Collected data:
◆ ◆ ◆ ◆ ◆ ◆ ◆
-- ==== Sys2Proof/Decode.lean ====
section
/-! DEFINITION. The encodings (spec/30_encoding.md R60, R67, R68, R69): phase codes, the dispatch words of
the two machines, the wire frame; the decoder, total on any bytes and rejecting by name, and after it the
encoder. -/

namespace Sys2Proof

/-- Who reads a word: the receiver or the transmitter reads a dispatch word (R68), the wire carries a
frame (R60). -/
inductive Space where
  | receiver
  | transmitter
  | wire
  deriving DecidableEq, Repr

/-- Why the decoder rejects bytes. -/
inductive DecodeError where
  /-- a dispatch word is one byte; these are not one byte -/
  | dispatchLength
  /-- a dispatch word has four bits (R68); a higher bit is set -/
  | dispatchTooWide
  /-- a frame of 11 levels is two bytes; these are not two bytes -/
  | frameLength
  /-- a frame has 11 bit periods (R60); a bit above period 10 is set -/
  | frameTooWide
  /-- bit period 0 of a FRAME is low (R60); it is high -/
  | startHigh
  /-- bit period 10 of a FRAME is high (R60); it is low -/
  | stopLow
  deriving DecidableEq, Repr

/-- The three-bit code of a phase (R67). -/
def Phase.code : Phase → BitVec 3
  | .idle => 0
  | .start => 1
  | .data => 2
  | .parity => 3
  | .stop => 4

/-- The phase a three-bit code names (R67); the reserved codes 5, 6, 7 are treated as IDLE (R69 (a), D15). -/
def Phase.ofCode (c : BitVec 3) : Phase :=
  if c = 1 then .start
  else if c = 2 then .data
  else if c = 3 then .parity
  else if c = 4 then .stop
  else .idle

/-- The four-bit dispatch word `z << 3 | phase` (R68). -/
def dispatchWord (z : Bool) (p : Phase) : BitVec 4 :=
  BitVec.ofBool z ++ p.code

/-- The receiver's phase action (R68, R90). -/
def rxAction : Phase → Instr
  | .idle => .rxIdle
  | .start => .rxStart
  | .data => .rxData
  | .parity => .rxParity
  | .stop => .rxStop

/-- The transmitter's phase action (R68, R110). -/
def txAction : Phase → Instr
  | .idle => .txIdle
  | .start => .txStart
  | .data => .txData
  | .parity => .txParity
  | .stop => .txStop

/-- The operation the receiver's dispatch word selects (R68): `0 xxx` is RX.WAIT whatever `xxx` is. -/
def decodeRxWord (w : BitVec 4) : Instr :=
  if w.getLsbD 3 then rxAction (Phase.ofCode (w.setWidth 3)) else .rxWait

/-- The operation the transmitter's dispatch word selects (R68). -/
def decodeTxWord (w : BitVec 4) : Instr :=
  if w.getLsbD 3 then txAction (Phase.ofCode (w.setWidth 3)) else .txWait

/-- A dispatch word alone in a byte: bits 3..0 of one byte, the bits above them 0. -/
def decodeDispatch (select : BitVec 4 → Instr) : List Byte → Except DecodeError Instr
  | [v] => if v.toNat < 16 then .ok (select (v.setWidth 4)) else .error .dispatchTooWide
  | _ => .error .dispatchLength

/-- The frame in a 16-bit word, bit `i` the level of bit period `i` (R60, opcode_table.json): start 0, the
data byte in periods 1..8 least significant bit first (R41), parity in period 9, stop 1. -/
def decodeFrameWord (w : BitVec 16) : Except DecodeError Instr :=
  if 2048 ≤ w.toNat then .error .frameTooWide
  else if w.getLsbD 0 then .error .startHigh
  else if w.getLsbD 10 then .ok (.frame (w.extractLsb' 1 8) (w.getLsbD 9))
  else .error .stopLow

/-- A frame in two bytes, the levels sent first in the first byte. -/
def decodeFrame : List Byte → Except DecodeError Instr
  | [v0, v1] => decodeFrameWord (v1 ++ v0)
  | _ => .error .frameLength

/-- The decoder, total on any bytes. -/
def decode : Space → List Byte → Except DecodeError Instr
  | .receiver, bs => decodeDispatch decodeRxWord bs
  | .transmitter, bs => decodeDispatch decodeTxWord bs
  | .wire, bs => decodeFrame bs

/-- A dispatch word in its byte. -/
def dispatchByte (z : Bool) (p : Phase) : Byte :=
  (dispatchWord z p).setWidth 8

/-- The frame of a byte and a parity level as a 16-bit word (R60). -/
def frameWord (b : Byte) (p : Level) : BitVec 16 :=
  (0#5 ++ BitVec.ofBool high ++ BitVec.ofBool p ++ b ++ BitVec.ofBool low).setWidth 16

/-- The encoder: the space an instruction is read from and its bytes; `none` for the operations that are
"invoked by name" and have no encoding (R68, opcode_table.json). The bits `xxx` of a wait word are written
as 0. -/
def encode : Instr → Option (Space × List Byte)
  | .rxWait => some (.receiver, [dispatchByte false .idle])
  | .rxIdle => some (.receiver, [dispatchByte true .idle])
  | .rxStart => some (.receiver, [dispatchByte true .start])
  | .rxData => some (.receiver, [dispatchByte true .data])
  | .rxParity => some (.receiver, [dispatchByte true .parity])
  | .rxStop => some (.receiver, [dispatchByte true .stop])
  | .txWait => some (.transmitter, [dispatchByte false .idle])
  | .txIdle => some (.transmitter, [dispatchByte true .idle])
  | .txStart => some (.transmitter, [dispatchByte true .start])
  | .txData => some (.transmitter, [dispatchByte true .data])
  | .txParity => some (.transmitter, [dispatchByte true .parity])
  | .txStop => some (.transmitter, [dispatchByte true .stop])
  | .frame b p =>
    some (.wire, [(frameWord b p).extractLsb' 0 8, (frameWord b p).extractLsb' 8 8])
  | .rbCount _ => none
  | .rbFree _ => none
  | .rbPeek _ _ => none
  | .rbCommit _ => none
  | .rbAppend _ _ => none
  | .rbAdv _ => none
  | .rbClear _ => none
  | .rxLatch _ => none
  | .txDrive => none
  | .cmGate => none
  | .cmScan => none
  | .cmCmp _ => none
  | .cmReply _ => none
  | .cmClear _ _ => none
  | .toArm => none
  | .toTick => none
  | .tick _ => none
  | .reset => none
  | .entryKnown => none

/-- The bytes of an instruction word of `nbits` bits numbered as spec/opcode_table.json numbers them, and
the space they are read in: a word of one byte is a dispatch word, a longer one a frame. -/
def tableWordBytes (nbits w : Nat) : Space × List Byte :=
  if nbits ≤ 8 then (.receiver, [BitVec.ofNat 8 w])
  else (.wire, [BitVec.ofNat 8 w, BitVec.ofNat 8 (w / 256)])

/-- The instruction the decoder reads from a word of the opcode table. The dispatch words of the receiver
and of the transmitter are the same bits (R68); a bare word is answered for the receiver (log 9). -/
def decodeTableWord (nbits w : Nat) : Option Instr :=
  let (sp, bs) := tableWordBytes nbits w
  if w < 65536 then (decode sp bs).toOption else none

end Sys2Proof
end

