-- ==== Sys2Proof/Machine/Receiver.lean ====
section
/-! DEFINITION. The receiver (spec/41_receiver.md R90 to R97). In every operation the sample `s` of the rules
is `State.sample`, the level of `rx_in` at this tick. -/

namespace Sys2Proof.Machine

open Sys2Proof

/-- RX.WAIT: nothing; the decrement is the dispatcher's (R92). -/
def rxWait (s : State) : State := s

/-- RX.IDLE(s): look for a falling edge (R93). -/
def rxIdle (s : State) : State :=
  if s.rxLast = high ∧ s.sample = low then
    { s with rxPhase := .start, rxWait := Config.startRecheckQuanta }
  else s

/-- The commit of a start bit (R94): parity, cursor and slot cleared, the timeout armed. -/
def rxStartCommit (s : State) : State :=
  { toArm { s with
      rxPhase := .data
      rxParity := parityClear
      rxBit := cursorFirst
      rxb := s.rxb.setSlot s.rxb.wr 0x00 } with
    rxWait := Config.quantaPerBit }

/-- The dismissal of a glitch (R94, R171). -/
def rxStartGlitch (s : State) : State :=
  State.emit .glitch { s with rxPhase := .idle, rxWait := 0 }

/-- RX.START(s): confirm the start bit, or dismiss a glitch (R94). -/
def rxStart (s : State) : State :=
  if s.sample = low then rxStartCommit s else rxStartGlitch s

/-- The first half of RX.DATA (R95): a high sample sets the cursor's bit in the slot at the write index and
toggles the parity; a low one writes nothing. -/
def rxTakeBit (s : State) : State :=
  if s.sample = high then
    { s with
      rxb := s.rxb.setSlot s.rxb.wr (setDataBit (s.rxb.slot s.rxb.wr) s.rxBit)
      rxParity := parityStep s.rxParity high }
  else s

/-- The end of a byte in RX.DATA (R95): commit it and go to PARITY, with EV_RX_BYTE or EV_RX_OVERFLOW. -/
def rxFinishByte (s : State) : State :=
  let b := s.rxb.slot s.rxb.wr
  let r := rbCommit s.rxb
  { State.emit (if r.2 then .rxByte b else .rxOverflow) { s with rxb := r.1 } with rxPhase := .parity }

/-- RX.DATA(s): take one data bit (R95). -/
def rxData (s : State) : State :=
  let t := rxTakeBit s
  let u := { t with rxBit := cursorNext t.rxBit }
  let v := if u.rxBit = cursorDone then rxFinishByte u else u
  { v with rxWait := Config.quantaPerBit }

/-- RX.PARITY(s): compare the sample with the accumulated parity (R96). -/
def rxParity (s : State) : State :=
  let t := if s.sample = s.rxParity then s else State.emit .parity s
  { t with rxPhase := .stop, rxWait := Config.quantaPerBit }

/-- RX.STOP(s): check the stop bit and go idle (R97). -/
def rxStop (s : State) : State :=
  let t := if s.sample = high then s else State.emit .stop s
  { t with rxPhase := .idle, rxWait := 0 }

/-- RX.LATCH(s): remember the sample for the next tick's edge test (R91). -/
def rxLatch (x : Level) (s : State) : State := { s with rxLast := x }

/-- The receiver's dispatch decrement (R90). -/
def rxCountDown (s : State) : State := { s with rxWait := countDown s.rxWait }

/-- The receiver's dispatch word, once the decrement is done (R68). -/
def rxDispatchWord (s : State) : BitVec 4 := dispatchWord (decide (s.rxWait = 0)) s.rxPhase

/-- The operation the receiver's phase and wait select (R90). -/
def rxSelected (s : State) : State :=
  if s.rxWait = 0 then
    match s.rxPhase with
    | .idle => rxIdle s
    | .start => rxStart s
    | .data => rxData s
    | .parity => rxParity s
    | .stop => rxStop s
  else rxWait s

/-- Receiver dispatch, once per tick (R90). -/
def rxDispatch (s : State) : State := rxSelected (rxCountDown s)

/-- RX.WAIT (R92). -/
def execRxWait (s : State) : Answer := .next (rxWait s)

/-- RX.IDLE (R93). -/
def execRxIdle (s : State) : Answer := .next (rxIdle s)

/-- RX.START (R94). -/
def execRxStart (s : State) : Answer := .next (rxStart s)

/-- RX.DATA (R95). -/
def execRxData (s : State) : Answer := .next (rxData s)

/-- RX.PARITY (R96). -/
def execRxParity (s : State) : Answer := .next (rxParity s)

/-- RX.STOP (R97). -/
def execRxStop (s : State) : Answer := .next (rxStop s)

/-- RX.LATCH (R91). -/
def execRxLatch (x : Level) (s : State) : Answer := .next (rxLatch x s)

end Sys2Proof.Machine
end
◆ ◆ ◆ ◆ ◆ ◆ ◆
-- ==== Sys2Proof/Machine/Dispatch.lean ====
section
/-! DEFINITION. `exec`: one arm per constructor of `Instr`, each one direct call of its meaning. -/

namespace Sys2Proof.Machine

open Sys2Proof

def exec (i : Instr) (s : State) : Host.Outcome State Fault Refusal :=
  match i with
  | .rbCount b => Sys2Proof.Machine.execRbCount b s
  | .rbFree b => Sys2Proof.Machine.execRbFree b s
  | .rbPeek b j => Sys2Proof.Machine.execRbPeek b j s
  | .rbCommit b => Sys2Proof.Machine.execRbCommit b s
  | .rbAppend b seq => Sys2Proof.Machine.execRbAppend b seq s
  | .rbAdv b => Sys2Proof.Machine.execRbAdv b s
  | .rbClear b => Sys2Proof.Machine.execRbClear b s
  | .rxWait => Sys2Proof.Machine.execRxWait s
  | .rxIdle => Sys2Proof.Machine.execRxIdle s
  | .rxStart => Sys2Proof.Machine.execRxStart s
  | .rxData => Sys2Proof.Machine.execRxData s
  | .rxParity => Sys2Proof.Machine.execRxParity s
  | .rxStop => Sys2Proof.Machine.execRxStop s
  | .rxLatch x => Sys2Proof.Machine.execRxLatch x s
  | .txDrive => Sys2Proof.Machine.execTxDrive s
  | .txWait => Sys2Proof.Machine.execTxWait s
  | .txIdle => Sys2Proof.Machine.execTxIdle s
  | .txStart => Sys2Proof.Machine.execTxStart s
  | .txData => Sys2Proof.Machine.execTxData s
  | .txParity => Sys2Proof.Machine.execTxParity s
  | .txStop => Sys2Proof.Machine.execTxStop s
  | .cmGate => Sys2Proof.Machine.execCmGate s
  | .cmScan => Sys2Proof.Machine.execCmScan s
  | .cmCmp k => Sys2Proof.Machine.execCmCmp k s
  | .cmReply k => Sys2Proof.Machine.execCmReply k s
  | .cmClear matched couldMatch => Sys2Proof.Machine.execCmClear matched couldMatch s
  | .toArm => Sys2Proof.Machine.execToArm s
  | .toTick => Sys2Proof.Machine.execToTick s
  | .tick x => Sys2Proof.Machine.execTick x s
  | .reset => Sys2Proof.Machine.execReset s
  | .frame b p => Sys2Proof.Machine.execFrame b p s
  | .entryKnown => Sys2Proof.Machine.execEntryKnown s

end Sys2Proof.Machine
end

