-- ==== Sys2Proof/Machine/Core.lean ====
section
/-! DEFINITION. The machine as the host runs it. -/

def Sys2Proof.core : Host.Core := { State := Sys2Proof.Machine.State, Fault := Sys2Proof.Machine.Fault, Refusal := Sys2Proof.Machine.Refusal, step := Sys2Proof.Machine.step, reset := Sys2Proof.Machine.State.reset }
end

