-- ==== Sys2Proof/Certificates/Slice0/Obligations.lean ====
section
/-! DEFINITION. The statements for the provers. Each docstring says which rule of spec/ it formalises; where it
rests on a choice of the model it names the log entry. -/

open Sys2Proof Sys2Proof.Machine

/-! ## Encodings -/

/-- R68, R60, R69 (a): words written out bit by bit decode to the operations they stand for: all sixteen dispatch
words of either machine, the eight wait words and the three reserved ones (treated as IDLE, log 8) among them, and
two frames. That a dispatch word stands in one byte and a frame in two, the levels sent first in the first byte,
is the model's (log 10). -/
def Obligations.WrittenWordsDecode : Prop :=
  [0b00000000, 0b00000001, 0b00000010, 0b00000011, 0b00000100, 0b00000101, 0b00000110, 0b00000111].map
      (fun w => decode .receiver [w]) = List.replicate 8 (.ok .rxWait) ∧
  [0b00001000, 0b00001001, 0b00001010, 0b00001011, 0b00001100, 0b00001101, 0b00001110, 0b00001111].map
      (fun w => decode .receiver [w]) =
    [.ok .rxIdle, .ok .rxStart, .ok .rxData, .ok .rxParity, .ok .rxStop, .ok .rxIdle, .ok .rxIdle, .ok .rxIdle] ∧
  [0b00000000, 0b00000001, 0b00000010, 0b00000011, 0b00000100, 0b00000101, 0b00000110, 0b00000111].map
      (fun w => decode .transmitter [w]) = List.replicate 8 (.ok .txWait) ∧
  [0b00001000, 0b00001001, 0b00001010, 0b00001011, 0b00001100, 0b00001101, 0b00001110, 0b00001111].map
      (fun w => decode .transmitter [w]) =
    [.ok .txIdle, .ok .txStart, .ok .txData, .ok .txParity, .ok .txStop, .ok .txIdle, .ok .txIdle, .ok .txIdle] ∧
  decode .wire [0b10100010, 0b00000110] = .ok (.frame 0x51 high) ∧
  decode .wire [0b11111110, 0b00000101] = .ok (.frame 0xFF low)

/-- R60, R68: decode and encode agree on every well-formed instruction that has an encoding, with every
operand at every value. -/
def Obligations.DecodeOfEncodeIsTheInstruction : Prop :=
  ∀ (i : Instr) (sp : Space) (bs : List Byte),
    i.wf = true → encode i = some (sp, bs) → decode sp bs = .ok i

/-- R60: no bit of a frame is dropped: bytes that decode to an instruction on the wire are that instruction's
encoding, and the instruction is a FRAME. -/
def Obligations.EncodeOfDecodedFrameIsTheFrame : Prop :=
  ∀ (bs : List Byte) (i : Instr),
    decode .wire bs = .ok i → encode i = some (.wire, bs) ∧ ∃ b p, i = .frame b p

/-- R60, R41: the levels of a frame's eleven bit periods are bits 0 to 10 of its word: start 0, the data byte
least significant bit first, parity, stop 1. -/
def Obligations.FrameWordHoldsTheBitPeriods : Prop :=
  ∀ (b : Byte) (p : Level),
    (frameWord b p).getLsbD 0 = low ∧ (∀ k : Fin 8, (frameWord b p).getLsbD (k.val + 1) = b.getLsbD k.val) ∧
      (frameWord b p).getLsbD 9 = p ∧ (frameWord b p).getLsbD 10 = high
◆ ◆ ◆ ◆ ◆ ◆ ◆
Required work:
Send back an exact copy of only the lines from the line with "it is high -/" up to and including the line with "else if w.getLsbD 0 then .error .startHigh" in the data above.

Answer to this task:
  /-- bit period 0 of a FRAME is low (R60); it is high -/
  | startHigh
  /-- bit period 10 of a FRAME is high (R60); it is low -/
  | stopLow
  deriving DecidableEq, Repr

/-- The three-bit code of a phase (R67). -/
def Phase.code : Phase → BitVec 3
  | .idle => 0
  | .start => 1
  | .data => 2
  | .parity => 3
  | .stop => 4

/-- The phase a three-bit code names (R67); the reserved codes 5, 6, 7 are treated as IDLE (R69 (a), D15). -/
def Phase.ofCode (c : BitVec 3) : Phase :=
  if c = 1 then .start
  else if c = 2 then .data
  else if c = 3 then .parity
  else if c = 4 then .stop
  else .idle

/-- The four-bit dispatch word `z << 3 | phase` (R68). -/
def dispatchWord (z : Bool) (p : Phase) : BitVec 4 :=
  BitVec.ofBool z ++ p.code

/-- The receiver's phase action (R68, R90). -/
def rxAction : Phase → Instr
  | .idle => .rxIdle
  | .start => .rxStart
  | .data => .rxData
  | .parity => .rxParity
  | .stop => .rxStop

/-- The transmitter's phase action (R68, R110). -/
def txAction : Phase → Instr
  | .idle => .txIdle
  | .start => .txStart
  | .data => .txData
  | .parity => .txParity
  | .stop => .txStop

/-- The operation the receiver's dispatch word selects (R68): `0 xxx` is RX.WAIT whatever `xxx` is. -/
def decodeRxWord (w : BitVec 4) : Instr :=
  if w.getLsbD 3 then rxAction (Phase.ofCode (w.setWidth 3)) else .rxWait

/-- The operation the transmitter's dispatch word selects (R68). -/
def decodeTxWord (w : BitVec 4) : Instr :=
  if w.getLsbD 3 then txAction (Phase.ofCode (w.setWidth 3)) else .txWait

/-- A dispatch word alone in a byte: bits 3..0 of one byte, the bits above them 0. -/
def decodeDispatch (select : BitVec 4 → Instr) : List Byte → Except DecodeError Instr
  | [v] => if v.toNat < 16 then .ok (select (v.setWidth 4)) else .error .dispatchTooWide
  | _ => .error .dispatchLength

/-- The frame in a 16-bit word, bit `i` the level of bit period `i` (R60, opcode_table.json): start 0, the
data byte in periods 1..8 least significant bit first (R41), parity in period 9, stop 1. -/
def decodeFrameWord (w : BitVec 16) : Except DecodeError Instr :=
  if 2048 ≤ w.toNat then .error .frameTooWide
  else if w.getLsbD 0 then .error .startHigh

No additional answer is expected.